Il locale da ballo e la discoteca sono diventati un fenomeno di massa, di aggregazione, di confronto. Non si può dire però che questo importante fenomeno sociale sia avallato nella sua forma contenitiva, volumetrica epidermico-semantica, da valide idee progettuali, costruttive e molto sovente gestionali.

Gli operatori e gli addetti ai lavori, con la presunzione di aver raggiunto la vetta, hanno prodotto, all'insegna della novità a tutti i livelli, solamente tanta confusione.

Andare in discoteca è paragonabile ad un lavoro: se non si riceve una adeguata mercede, sotto forma di ammirazione, gratificazione e attenzione, la prima reazione è quella di cambiare locale.

Ma il destino finale della discoteca non è quello di far socializzare il pubblico? Certo, il vero problema è riuscire a creare l'habitat giusto, che sia un contenitore di idee e di situazioni poliedrico, polifunzionale, polivalente.
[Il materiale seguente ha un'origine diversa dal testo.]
/-! setComp -/

@[simp] theorem setComp_pending (n : Nat) (c : Comp) (s : State) : (setComp n c s).pending = s.pending := rfl
@[simp] theorem setComp_fresh (n : Nat) (c : Comp) (s : State) : (setComp n c s).fresh = s.fresh := rfl
@[simp] theorem setComp_cells (n : Nat) (c : Comp) (s : State) : (setComp n c s).cells = s.cells := rfl
@[simp] theorem setComp_mem (n : Nat) (c : Comp) (s : State) : (setComp n c s).mem = s.mem := rfl
@[simp] theorem setComp_tags (n : Nat) (c : Comp) (s : State) : (setComp n c s).tags = s.tags := rfl
@[simp] theorem setComp_caches (n : Nat) (c : Comp) (s : State) : (setComp n c s).caches = s.caches := rfl
@[simp] theorem setComp_regs (n : Nat) (c : Comp) (s : State) : (setComp n c s).regs = s.regs := rfl
@[simp] theorem setComp_time (n : Nat) (c : Comp) (s : State) : (setComp n c s).time = s.time := rfl
@[simp] theorem setComp_v128 (n : Nat) (c : Comp) (s : State) : (setComp n c s).v128 = s.v128 := rfl
@[simp] theorem setComp_striped (n : Nat) (c : Comp) (s : State) : (setComp n c s).striped = s.striped := rfl
@[simp] theorem setComp_fenced (n : Nat) (c : Comp) (s : State) : (setComp n c s).fenced = s.fenced := rfl
@[simp] theorem setComp_offline (n : Nat) (c : Comp) (s : State) : (setComp n c s).offline = s.offline := rfl
@[simp] theorem setComp_gatePend (n : Nat) (c : Comp) (s : State) : (setComp n c s).gatePend = s.gatePend := rfl
@[simp] theorem setComp_posts (n : Nat) (c : Comp) (s : State) : (setComp n c s).posts = s.posts := rfl
@[simp] theorem setComp_qman (n : Nat) (c : Comp) (s : State) : (setComp n c s).qman = s.qman := rfl
@[simp] theorem setComp_qcache (n : Nat) (c : Comp) (s : State) : (setComp n c s).qcache = s.qcache := rfl
@[simp] theorem setComp_qwait (n : Nat) (c : Comp) (s : State) : (setComp n c s).qwait = s.qwait := rfl
@[simp] theorem setComp_qReady (n : Nat) (c : Comp) (s : State) : (setComp n c s).qReady = s.qReady := rfl
@[simp] theorem setComp_qbaseSet (n : Nat) (c : Comp) (s : State) : (setComp n c s).qbaseSet = s.qbaseSet := rfl
@[simp] theorem setComp_links (n : Nat) (c : Comp) (s : State) : (setComp n c s).links = s.links := rfl
@[simp] theorem setComp_subs (n : Nat) (c : Comp) (s : State) : (setComp n c s).subs = s.subs := rfl
@[simp] theorem setComp_grids (n : Nat) (c : Comp) (s : State) : (setComp n c s).grids = s.grids := rfl
@[simp] theorem setComp_dups (n : Nat) (c : Comp) (s : State) : (setComp n c s).dups = s.dups := rfl
@[simp] theorem setComp_busLost (n : Nat) (c : Comp) (s : State) : (setComp n c s).busLost = s.busLost := rfl
@[simp] theorem setComp_qmet (n : Nat) (c : Comp) (s : State) : (setComp n c s).qmet = s.qmet := rfl
@[simp] theorem setComp_waits (n : Nat) (c : Comp) (s : State) : (setComp n c s).waits = s.waits := rfl
@[simp] theorem setComp_supvAt (n : Nat) (c : Comp) (s : State) : (setComp n c s).supvAt = s.supvAt := rfl
@[simp] theorem setComp_trip (n : Nat) (c : Comp) (s : State) : (setComp n c s).trip = s.trip := rfl
@[simp] theorem setComp_pairSeq (n : Nat) (c : Comp) (s : State) : (setComp n c s).pairSeq = s.pairSeq := rfl
@[simp] theorem setComp_gtimer (n : Nat) (c : Comp) (s : State) : (setComp n c s).gtimer = s.gtimer := rfl
@[simp] theorem setComp_gocbTail (n : Nat) (c : Comp) (s : State) : (setComp n c s).gocbTail = s.gocbTail := rfl
@[simp] theorem setComp_bins (n : Nat) (c : Comp) (s : State) : (setComp n c s).bins = s.bins := rfl
@[simp] theorem setComp_binSeq (n : Nat) (c : Comp) (s : State) : (setComp n c s).binSeq = s.binSeq := rfl
@[simp] theorem setComp_irig (n : Nat) (c : Comp) (s : State) : (setComp n c s).irig = s.irig := rfl
@[simp] theorem setComp_pps (n : Nat) (c : Comp) (s : State) : (setComp n c s).pps = s.pps := rfl
@[simp] theorem setComp_ptp (n : Nat) (c : Comp) (s : State) : (setComp n c s).ptp = s.ptp := rfl
@[simp] theorem setComp_outs (n : Nat) (c : Comp) (s : State) : (setComp n c s).outs = s.outs := rfl
@[simp] theorem setComp_blks (n : Nat) (c : Comp) (s : State) : (setComp n c s).blks = s.blks := rfl
@[simp] theorem setComp_vin (n : Nat) (c : Comp) (s : State) : (setComp n c s).vin = s.vin := rfl
@[simp] theorem setComp_tx (n : Nat) (c : Comp) (s : State) : (setComp n c s).tx = s.tx := rfl
@[simp] theorem setComp_dma (n : Nat) (c : Comp) (s : State) : (setComp n c s).dma = s.dma := rfl
@[simp] theorem setComp_dev (n : Nat) (c : Comp) (s : State) : (setComp n c s).dev = s.dev := rfl
@[simp] theorem setComp_hubLost (n : Nat) (c : Comp) (s : State) : (setComp n c s).hubLost = s.hubLost := rfl
@[simp] theorem setComp_fatal (n : Nat) (c : Comp) (s : State) : (setComp n c s).fatal = s.fatal := rfl
@[simp] theorem setComp_log (n : Nat) (c : Comp) (s : State) : (setComp n c s).log = s.log := rfl
@[simp] theorem setComp_tail (n : Nat) (c : Comp) (s : State) : (setComp n c s).tail = s.tail := rfl
@[simp] theorem setComp_tailGen (n : Nat) (c : Comp) (s : State) : (setComp n c s).tailGen = s.tailGen := rfl
@[simp] theorem setComp_tailPatch (n : Nat) (c : Comp) (s : State) : (setComp n c s).tailPatch = s.tailPatch := rfl
@[simp] theorem setComp_logNext (n : Nat) (c : Comp) (s : State) : (setComp n c s).logNext = s.logNext := rfl
@[simp] theorem setComp_logLost (n : Nat) (c : Comp) (s : State) : (setComp n c s).logLost = s.logLost := rfl
@[simp] theorem setComp_objs (n : Nat) (c : Comp) (s : State) : (setComp n c s).objs = s.objs := rfl
@[simp] theorem setComp_twin (n : Nat) (c : Comp) (s : State) : (setComp n c s).twin = s.twin := rfl
@[simp] theorem setComp_chip (n : Nat) (c : Comp) (s : State) : (setComp n c s).chip = s.chip := rfl
@[simp] theorem setComp_sec (n : Nat) (c : Comp) (s : State) : (setComp n c s).sec = s.sec := rfl
@[simp] theorem setComp_sha (n : Nat) (c : Comp) (s : State) : (setComp n c s).sha = s.sha := rfl
@[simp] theorem setComp_dict (n : Nat) (c : Comp) (s : State) : (setComp n c s).dict = s.dict := rfl
@[simp] theorem setComp_dl (n : Nat) (c : Comp) (s : State) : (setComp n c s).dl = s.dl := rfl
@[simp] theorem setComp_hw (n : Nat) (c : Comp) (s : State) : (setComp n c s).hw = s.hw := rfl

/-! setTenant -/

@[simp] theorem setTenant_pending (n : Nat) (x : Tenant) (s : State) : (setTenant n x s).pending = s.pending := rfl
@[simp] theorem setTenant_fresh (n : Nat) (x : Tenant) (s : State) : (setTenant n x s).fresh = s.fresh := rfl
@[simp] theorem setTenant_cells (n : Nat) (x : Tenant) (s : State) : (setTenant n x s).cells = s.cells := rfl
@[simp] theorem setTenant_mem (n : Nat) (x : Tenant) (s : State) : (setTenant n x s).mem = s.mem := rfl
@[simp] theorem setTenant_tags (n : Nat) (x : Tenant) (s : State) : (setTenant n x s).tags = s.tags := rfl
@[simp] theorem setTenant_caches (n : Nat) (x : Tenant) (s : State) : (setTenant n x s).caches = s.caches := rfl
@[simp] theorem setTenant_regs (n : Nat) (x : Tenant) (s : State) : (setTenant n x s).regs = s.regs := rfl
@[simp] theorem setTenant_time (n : Nat) (x : Tenant) (s : State) : (setTenant n x s).time = s.time := rfl
@[simp] theorem setTenant_v128 (n : Nat) (x : Tenant) (s : State) : (setTenant n x s).v128 = s.v128 := rfl
@[simp] theorem setTenant_striped (n : Nat) (x : Tenant) (s : State) : (setTenant n x s).striped = s.striped := rfl
@[simp] theorem setTenant_fenced (n : Nat) (x : Tenant) (s : State) : (setTenant n x s).fenced = s.fenced := rfl
@[simp] theorem setTenant_offline (n : Nat) (x : Tenant) (s : State) : (setTenant n x s).offline = s.offline := rfl
@[simp] theorem setTenant_gatePend (n : Nat) (x : Tenant) (s : State) : (setTenant n x s).gatePend = s.gatePend := rfl
@[simp] theorem setTenant_posts (n : Nat) (x : Tenant) (s : State) : (setTenant n x s).posts = s.posts := rfl
@[simp] theorem setTenant_qman (n : Nat) (x : Tenant) (s : State) : (setTenant n x s).qman = s.qman := rfl
@[simp] theorem setTenant_qcache (n : Nat) (x : Tenant) (s : State) : (setTenant n x s).qcache = s.qcache := rfl
@[simp] theorem setTenant_qwait (n : Nat) (x : Tenant) (s : State) : (setTenant n x s).qwait = s.qwait := rfl
@[simp] theorem setTenant_qReady (n : Nat) (x : Tenant) (s : State) : (setTenant n x s).qReady = s.qReady := rfl
@[simp] theorem setTenant_qbaseSet (n : Nat) (x : Tenant) (s : State) : (setTenant n x s).qbaseSet = s.qbaseSet := rfl
@[simp] theorem setTenant_links (n : Nat) (x : Tenant) (s : State) : (setTenant n x s).links = s.links := rfl
@[simp] theorem setTenant_subs (n : Nat) (x : Tenant) (s : State) : (setTenant n x s).subs = s.subs := rfl
@[simp] theorem setTenant_grids (n : Nat) (x : Tenant) (s : State) : (setTenant n x s).grids = s.grids := rfl
@[simp] theorem setTenant_dups (n : Nat) (x : Tenant) (s : State) : (setTenant n x s).dups = s.dups := rfl
@[simp] theorem setTenant_busLost (n : Nat) (x : Tenant) (s : State) : (setTenant n x s).busLost = s.busLost := rfl
@[simp] theorem setTenant_qmet (n : Nat) (x : Tenant) (s : State) : (setTenant n x s).qmet = s.qmet := rfl
@[simp] theorem setTenant_waits (n : Nat) (x : Tenant) (s : State) : (setTenant n x s).waits = s.waits := rfl
@[simp] theorem setTenant_supvAt (n : Nat) (x : Tenant) (s : State) : (setTenant n x s).supvAt = s.supvAt := rfl
@[simp] theorem setTenant_trip (n : Nat) (x : Tenant) (s : State) : (setTenant n x s).trip = s.trip := rfl
@[simp] theorem setTenant_pairSeq (n : Nat) (x : Tenant) (s : State) : (setTenant n x s).pairSeq = s.pairSeq := rfl
@[simp] theorem setTenant_gtimer (n : Nat) (x : Tenant) (s : State) : (setTenant n x s).gtimer = s.gtimer := rfl
@[simp] theorem setTenant_gocbTail (n : Nat) (x : Tenant) (s : State) : (setTenant n x s).gocbTail = s.gocbTail := rfl
@[simp] theorem setTenant_bins (n : Nat) (x : Tenant) (s : State) : (setTenant n x s).bins = s.bins := rfl
@[simp] theorem setTenant_binSeq (n : Nat) (x : Tenant) (s : State) : (setTenant n x s).binSeq = s.binSeq := rfl
@[simp] theorem setTenant_irig (n : Nat) (x : Tenant) (s : State) : (setTenant n x s).irig = s.irig := rfl
@[simp] theorem setTenant_pps (n : Nat) (x : Tenant) (s : State) : (setTenant n x s).pps = s.pps := rfl
@[simp] theorem setTenant_ptp (n : Nat) (x : Tenant) (s : State) : (setTenant n x s).ptp = s.ptp := rfl
@[simp] theorem setTenant_outs (n : Nat) (x : Tenant) (s : State) : (setTenant n x s).outs = s.outs := rfl
@[simp] theorem setTenant_blks (n : Nat) (x : Tenant) (s : State) : (setTenant n x s).blks = s.blks := rfl
@[simp] theorem setTenant_vin (n : Nat) (x : Tenant) (s : State) : (setTenant n x s).vin = s.vin := rfl
@[simp] theorem setTenant_tx (n : Nat) (x : Tenant) (s : State) : (setTenant n x s).tx = s.tx := rfl
@[simp] theorem setTenant_dma (n : Nat) (x : Tenant) (s : State) : (setTenant n x s).dma = s.dma := rfl
@[simp] theorem setTenant_dev (n : Nat) (x : Tenant) (s : State) : (setTenant n x s).dev = s.dev := rfl
@[simp] theorem setTenant_hubLost (n : Nat) (x : Tenant) (s : State) : (setTenant n x s).hubLost = s.hubLost := rfl
@[simp] theorem setTenant_fatal (n : Nat) (x : Tenant) (s : State) : (setTenant n x s).fatal = s.fatal := rfl
@[simp] theorem setTenant_log (n : Nat) (x : Tenant) (s : State) : (setTenant n x s).log = s.log := rfl
@[simp] theorem setTenant_tail (n : Nat) (x : Tenant) (s : State) : (setTenant n x s).tail = s.tail := rfl
@[simp] theorem setTenant_tailGen (n : Nat) (x : Tenant) (s : State) : (setTenant n x s).tailGen = s.tailGen := rfl
@[simp] theorem setTenant_tailPatch (n : Nat) (x : Tenant) (s : State) : (setTenant n x s).tailPatch = s.tailPatch := rfl
@[simp] theorem setTenant_logNext (n : Nat) (x : Tenant) (s : State) : (setTenant n x s).logNext = s.logNext := rfl
@[simp] theorem setTenant_logLost (n : Nat) (x : Tenant) (s : State) : (setTenant n x s).logLost = s.logLost := rfl
@[simp] theorem setTenant_objs (n : Nat) (x : Tenant) (s : State) : (setTenant n x s).objs = s.objs := rfl
@[simp] theorem setTenant_twin (n : Nat) (x : Tenant) (s : State) : (setTenant n x s).twin = s.twin := rfl
@[simp] theorem setTenant_chip (n : Nat) (x : Tenant) (s : State) : (setTenant n x s).chip = s.chip := rfl
@[simp] theorem setTenant_sec (n : Nat) (x : Tenant) (s : State) : (setTenant n x s).sec = s.sec := rfl
@[simp] theorem setTenant_sha (n : Nat) (x : Tenant) (s : State) : (setTenant n x s).sha = s.sha := rfl
@[simp] theorem setTenant_dict (n : Nat) (x : Tenant) (s : State) : (setTenant n x s).dict = s.dict := rfl
@[simp] theorem setTenant_dl (n : Nat) (x : Tenant) (s : State) : (setTenant n x s).dl = s.dl := rfl
@[simp] theorem setTenant_hw (n : Nat) (x : Tenant) (s : State) : (setTenant n x s).hw = s.hw := rfl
Il nucleo centrale del discorso ai fini del locale da costruire o da ricostruire si trova nell'angoscioso dilemma: optare per un intervento che privilegi al massimo la creatività, oppure puntare sul massiccio utilizzo di effetti puramente tecnologici? Io credo che la verità, come spesso accade, sia nel mezzo.

Una .formula vincente potrebbe essere, ad esempio, un "cocktail" in cui miscelare un trenta per cento di fantasia e creatività con un cinquanta per cento di tecnologia. Il residuo venti per cento è rappresentato da altre qualità secondarie ma significative. Come la propria coscienza critica di operatori, che deve spingere a continue verifiche e sperimentazioni.
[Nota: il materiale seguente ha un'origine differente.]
theorem wit_RemovalEvacuates :
    (∀ x ∈ ([(8, 1, (sMon [(1023, comp 0 1)] 1 3 { rm := 1 }))] : List (Nat × Nat × State)), writer x.1 x.2.1 x.2.2)
    ∧ (∀ s ∈ [(off (sMon [(1023, comp 1 1)] 1 1 { state := 1, rm := 1 })), (off (sMon [] 1 1 { state := 1, rm := 1 })),
      (off (sMon [(1023, comp 0 1)] 1 3 { rm := 1, consent := true }))], epochOver s)
    ∧ pstateOf (sMon [(1023, comp 0 1)] 1 1) = 0
      ∧ ((sMon [(1023, comp 0 1)] 1 1).twin.req = false ∧ (sMon [(1023, comp 0 1)] 1 1).twin.rm = 0 ∧ (sMon [(1023, comp 0 1)] 1 1).twin.state ≠ 1)
      ∧ ((off (sMon [(1023, comp 1 1)] 1 1 { state := 1, rm := 1 })).mon.comps = [(1023, comp 1 1)] ∧ (off (sMon [(1023, comp 1 1)] 1 1 { state := 1, rm := 1 })).twin.evac = false ∧ (off (sMon [(1023, comp 1 1)] 1 1 { state := 1, rm := 1 })).twin.asked = [])
      ∧ (mTwin (comp 1 1).man ≠ 0 ∧ (comp 1 1).state = 1)
      ∧ ((off (sMon [] 1 1 { state := 1, rm := 1 })).mon.comps = [] ∧ (off (sMon [] 1 1 { state := 1, rm := 1 })).twin.evac = false ∧ (off (sMon [] 1 1 { state := 1, rm := 1 })).twin.asked = [])
      ∧ (sMon [] 1 1 { rm := 1 }).twin.rm = 1
      ∧ ((off (sMon [(1023, comp 0 1)] 1 3 { rm := 1, consent := true })).twin.rm = 1 ∧ (off (sMon [(1023, comp 0 1)] 1 3 { rm := 1, consent := true })).twin.consent = true ∧ (off (sMon [(1023, comp 0 1)] 1 3 { rm := 1, consent := true })).twin.state ≠ 1) :=
  ⟨all_writer (by decide +kernel), all_over (by decide +kernel), by decide +kernel⟩

theorem wit_RemovalEvacuates_goes :
    (monarchGoes (epochEnd []) (off (sMon [(1023, comp 1 1)] 1 1 { state := 1, rm := 1 })))
    ∧ (monarchGoes (epochEnd []) (off (sMon [] 1 1 { state := 1, rm := 1 })))
    ∧ (monarchGoes (epochEnd []) (off (sMon [(1023, comp 0 1)] 1 3 { rm := 1, consent := true }))) :=
  ⟨goes_of (by decide +kernel), goes_of (by decide +kernel), goes_of (by decide +kernel)⟩

/-! ## Device states and the security unit -/

def sDev (cls dev : Nat) (f : State → State := id) : State := f (sMon [] cls dev)

theorem wit_DeviceStatesChange :
    (∀ x ∈ ([(8, 1, (sDev 1 0)), (8, 1, (sDev 1 1)), (8, 1, (sDev 1 2)), (8, 1, (sDev 1 3)), (8, 1, (sDev 1 4)),
      (8, 2, (sDev 2 2))] : List (Nat × Nat × State)), writer x.1 x.2.1 x.2.2)
    ∧ objNat (setObjNat 0x1010 4 1 1 (sDev 1 0)) 0x1010 4 0 = 1
      ∧ ((sDev 1 0).mon.wait = [] ∧ (sDev 1 0).dict.rstFac = 0 ∧ (sDev 1 0).mon.failed = false)
      ∧ ({ sDev 1 0 with dict := { rstFac := 1 } }).dict.rstFac ≠ 0
      ∧ ({ sDev 1 0 with dict := { dirty := [3] } }).dict.dirty ≠ []
      ∧ ((⟨true, false⟩ : NorOk).first || (⟨true, false⟩ : NorOk).second) = true :=
  ⟨all_writer (by decide +kernel), by decide +kernel⟩

/-- The lifecycle of a module as it left the factory, and of one in the field; every root's revocation bit is as the factory left it, which is free. -/
theorem wit_SecurityUnitActs :
    (∀ x ∈ ([(8, 2, (sDev 2 2)), (8, 1, (sDev 1 3))] : List (Nat × Nat × State)), writer x.1 x.2.1 x.2.2)
    ∧ (imageState { sDev 2 2 with sec := { slots := { stB := 1 } } } (otherSlot (sDev 2 2)) = 1
      ∧ imageOpen (sDev 2 2) = false ∧ (sDev 2 2).sec.slots.pending = none
      ∧ ({ sDev 2 2 with sec := { prog := some (1, [1], 8, 3) } }).sec.prog = some (1, [1], 8, 3) ∧ lcState (sDev 2 2) = 1
      ∧ lcState { sDev 2 2 with sec := { fuses := [1] } } = 2)
    ∧ hasIdentity (sDev 1 3) = true
      ∧ ({ sDev 1 3 with sec := { jobs := [.report 8 0 (List.replicate 32 1)] } }).sec.jobs = .report 8 0 (List.replicate 32 1) :: []
      ∧ ({ sDev 1 3 with sec := { jobs := [.ident 8 3] } }).sec.jobs = .ident 8 3 :: [] :=
  ⟨all_writer (by decide +kernel), by decide +kernel, by decide +kernel⟩

/-- For field security a root must be programmed and not revoked: root 0 is, once its flag is burned, in every module whose factory left
its revocation bit clear. -/
def sRoot : State := { sDev 2 2 with sec := { fuses := [8 * 0x60 + 2], op := some [1], mnt := some [2] } }
theorem wit_FieldSecure (h : Config.otp (8 * 0x60 + 3) = false) : lcState sRoot = 1 ∧ secretState sRoot = 3
    ∧ rootProg sRoot 0 = true ∧ rootRev sRoot 0 = false := by
  refine ⟨by decide +kernel, by decide +kernel, ?_, ?_⟩
  · simp [rootProg, rootFlags, otpByte, otpHeld, otpBit, sRoot, List.range, List.range.loop]
    split <;> split <;> split <;> split <;> split <;> split <;> split <;> rfl
  · simp [rootRev, rootFlags, otpByte, otpHeld, otpBit, otpMade, sRoot, List.range, List.range.loop, h]
    split <;> split <;> split <;> split <;> split <;> split <;> rfl

/-! ## The Dunzia link -/

/-- A message on CAN controller 0, padded to a CAN FD length (R495, R498). -/
def dzMsg (typ sess tid epoch flags : Nat) (p tr : List Byte) : Msg :=
  let b := dzHeader typ sess tid epoch flags p.length ++ p ++ tr
  { carrier := .can false, fd := true, len := b.length, bytes := slice b 0 (canLen b.length), dst := 0x601 }
def dzOf (m : Msg) : Dz := (dzParse m).getD ⟨0, 0, 0, 0, 0, [], [], []⟩
theorem all_well {l : List (Msg × Nat × State)}
    (h : l.all (fun x => carrierLive x.2.2 x.1.carrier && addressed x.2.2 x.1 && (x.1.carrier != .pcie || !x.1.busy)
      && decide (dzParse x.1 = some (dzOf x.1)) && (dzOf x.1).typ == x.2.1) = true) :
    ∀ x ∈ l, wellSent x.1 (dzOf x.1) x.2.1 x.2.2 := by
  intro x hx
  have h := List.all_eq_true.mp h x hx
  simp only [Bool.and_eq_true, decide_eq_true_eq, beq_iff_eq, Bool.or_eq_true, bne_iff_ne, Bool.not_eq_true'] at h
  exact ⟨h.1.1.1.1, h.1.1.1.2, fun e => h.1.1.2.resolve_left (fun n => n e), h.1.2, h.2⟩
/-- Session 8, of class 0, with transactions and an authentication in progress. -/
def dl0 (txs : List Txn := []) (auth : Option AuthSt := none) : Sess :=
  { carrier := .can false, epoch := 7, heard := 0, txs := txs, auth := auth }
/-- The same, authenticated. -/
def dlA (txs : List Txn := []) : Sess := { dl0 txs with cls := 1, keys := some ([1], [2]), rxMax := 5, rxSeen := [5] }
def sDl (x : Sess) : State :=
  { State.reset with dl := { sess := [(8, x)] }, time := { now := 10 ^ 18, dur := 10 ^ 18 }, sec := { op := some (List.replicate 32 9) } }
/-- The message is of session 8, as `x`, in its epoch. -/
def hisB (m : Msg) (x : Sess) : Bool :=
  (dzOf m).sess == 8 && decide (sessOf (sDl x) 8 = some x) && decide (x.carrier = m.carrier) && x.epoch == (dzOf m).epoch
theorem all_hear {l : List (Msg × Sess)} (h : l.all (fun x => hisB x.1 x.2 && x.2.cls == 0) = true) :
    ∀ x ∈ l, hears x.1 (dzOf x.1) 8 x.2 { x.2 with heard := (sDl x.2).time.dur } (sDl x.2) := by
  intro x hx
  have h := List.all_eq_true.mp h x hx
  simp only [hisB, Bool.and_eq_true, decide_eq_true_eq, beq_iff_eq] at h
  obtain ⟨⟨⟨⟨a, b⟩, c⟩, d⟩, e⟩ := h
  exact ⟨a.symm, b, c, d, Or.inl ⟨e, rfl⟩⟩
/-- The trailer is right, and its number acceptable (R516, R517). -/
def trailB (m : Msg) (x : Sess) : Bool :=
  let d := dzOf m
  let q := leNat (slice d.trailer 0 4)
  x.cls != 0 && decide (x.txSeq + 20 < 2 ^ 32) && decide (q < 2 ^ 32 - 1) && d.mac && seqOk x q
    && (match x.keys with | some k => decide (d.trailer = trailerOf k.1 d.hdr d.payload q) | none => false)
theorem all_hearA {l : List (Msg × Sess)} (h : l.all (fun x => hisB x.1 x.2 && trailB x.1 x.2) = true) :
    ∀ x ∈ l, ∃ y, hears x.1 (dzOf x.1) 8 x.2 y (sDl x.2) := by
  intro x hx
  have h := List.all_eq_true.mp h x hx
  simp only [hisB, trailB, Bool.and_eq_true, decide_eq_true_eq, beq_iff_eq, bne_iff_ne] at h
  obtain ⟨⟨⟨⟨a, b⟩, c⟩, d⟩, ⟨⟨⟨⟨e, f⟩, g⟩, i⟩, j⟩, k⟩ := h
  split at k
  · rename_i y hy
    exact ⟨_, a.symm, b, c, d, Or.inr ⟨e, f, y, _, hy, rfl, g, i, of_decide_eq_true k, j, rfl⟩⟩
  · cases k
theorem all_new {l : List (Msg × Sess)}
    (h : l.all (fun x => decide (∀ t ∈ x.2.txs, t.tid ≠ (dzOf x.1).tid) && decide (∀ q ∈ x.2.quar, q.tid ≠ (dzOf x.1).tid)
      && decide (x.2.txs.length < 4)) = true) : ∀ x ∈ l, newTid (dzOf x.1) x.2 := by
  intro x hx
  have h := List.all_eq_true.mp h x hx
  simp only [Bool.and_eq_true, decide_eq_true_eq] at h
  exact ⟨h.1.1, h.1.2, h.2⟩
/-- An authenticated message with sequence number 6 (R516). -/
def dzAuth (typ tid flags : Nat) (p : List Byte) : Msg :=
  dzMsg typ 8 tid 7 (2 + flags) p (trailerOf [1] (dzHeader typ 8 tid 7 (2 + flags) p.length) p 6)
def sFull (n : Nat) : State := { State.reset with dl := { sess := (List.range n).map (fun i => (i + 1, dl0)) } }
def ath : AuthSt :=
  { tid := 1, cls := 2, nh := List.replicate 16 1, nd := List.replicate 16 2, khd := [3], kdh := [4], ends := some (10 ^ 18 + 1) }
Non ci si improvvisa architetti per discoteche, è un settore con caratteristiche troppo particolari perchè se ne possa occupare chi non ha accumulato esperienze autentiche, anche e soprattutto concettuali.

Bisogna conoscere le situazioni in cui si dovrà intervenire: provare e conoscere i materiali da impiegare, anche i più eterogenei, che spesso riservano piacevoli sorprese.

Bisogna, infine, proiettarsi nel futuro per immaginare strutture di oggi che, in qualche misura, già si prestino ad agganciare le mutate esigenze di domani.
Ogni fenomeno è soggetto a una serie di corsi e ricorsi e così anche il locale da ballo, che segue nella sua proposizione formale l'evoluzione della musica e del costume.

Negli anni '60, in clima di dolce vita e di boom economico, questo spazio era per lo più impostato su concetti come il decoro e il comfort, ma poi ha iniziato a cambiare, come sono cambiate la musica (sempre più veloce) e i rapporti fra i giovani (più informali), fino a trasformarsi nella discoteca anni 70, che con il suo bombardamento di luci e suoni rispecchiava anch'essa bene la condizione di alienazione e incomunicabilità dell'epoca. Oggi questa impostazione comincia ad essere psicologicamente gravosa, non più corrispondente alla realtà sociale.

In clima di "nuovo edonismo" i giovani vanno recuperando alcuni valori degli anni '60, come il gusto della conversazione, dell'eleganza e della comodità. Dal punto di vista progettuale questo comporta un ritorno al "soft" sia nei colori, più tenui e raffinati (rosa, azzurro, fucsia), sia nell'arredo decisamente più ricco e comodo. Ma la qualità fondamentale è la capacità di far sembrare il locale ricco utilizzando mezzi più o meno poveri.

Nella discoteca i "budget" a disposizione sono sempre bassi rispetto al risultato che si vuole ottenere: sono dunque indispensabili creatività, esperienza e una conoscenza tecnica sempre aggiornata, per escogitare intelligenti "malizie" atte a nobilitare i materiali a disposizione in modo da raggiungere con essi effetti di preziosità ed eleganza inaspettate.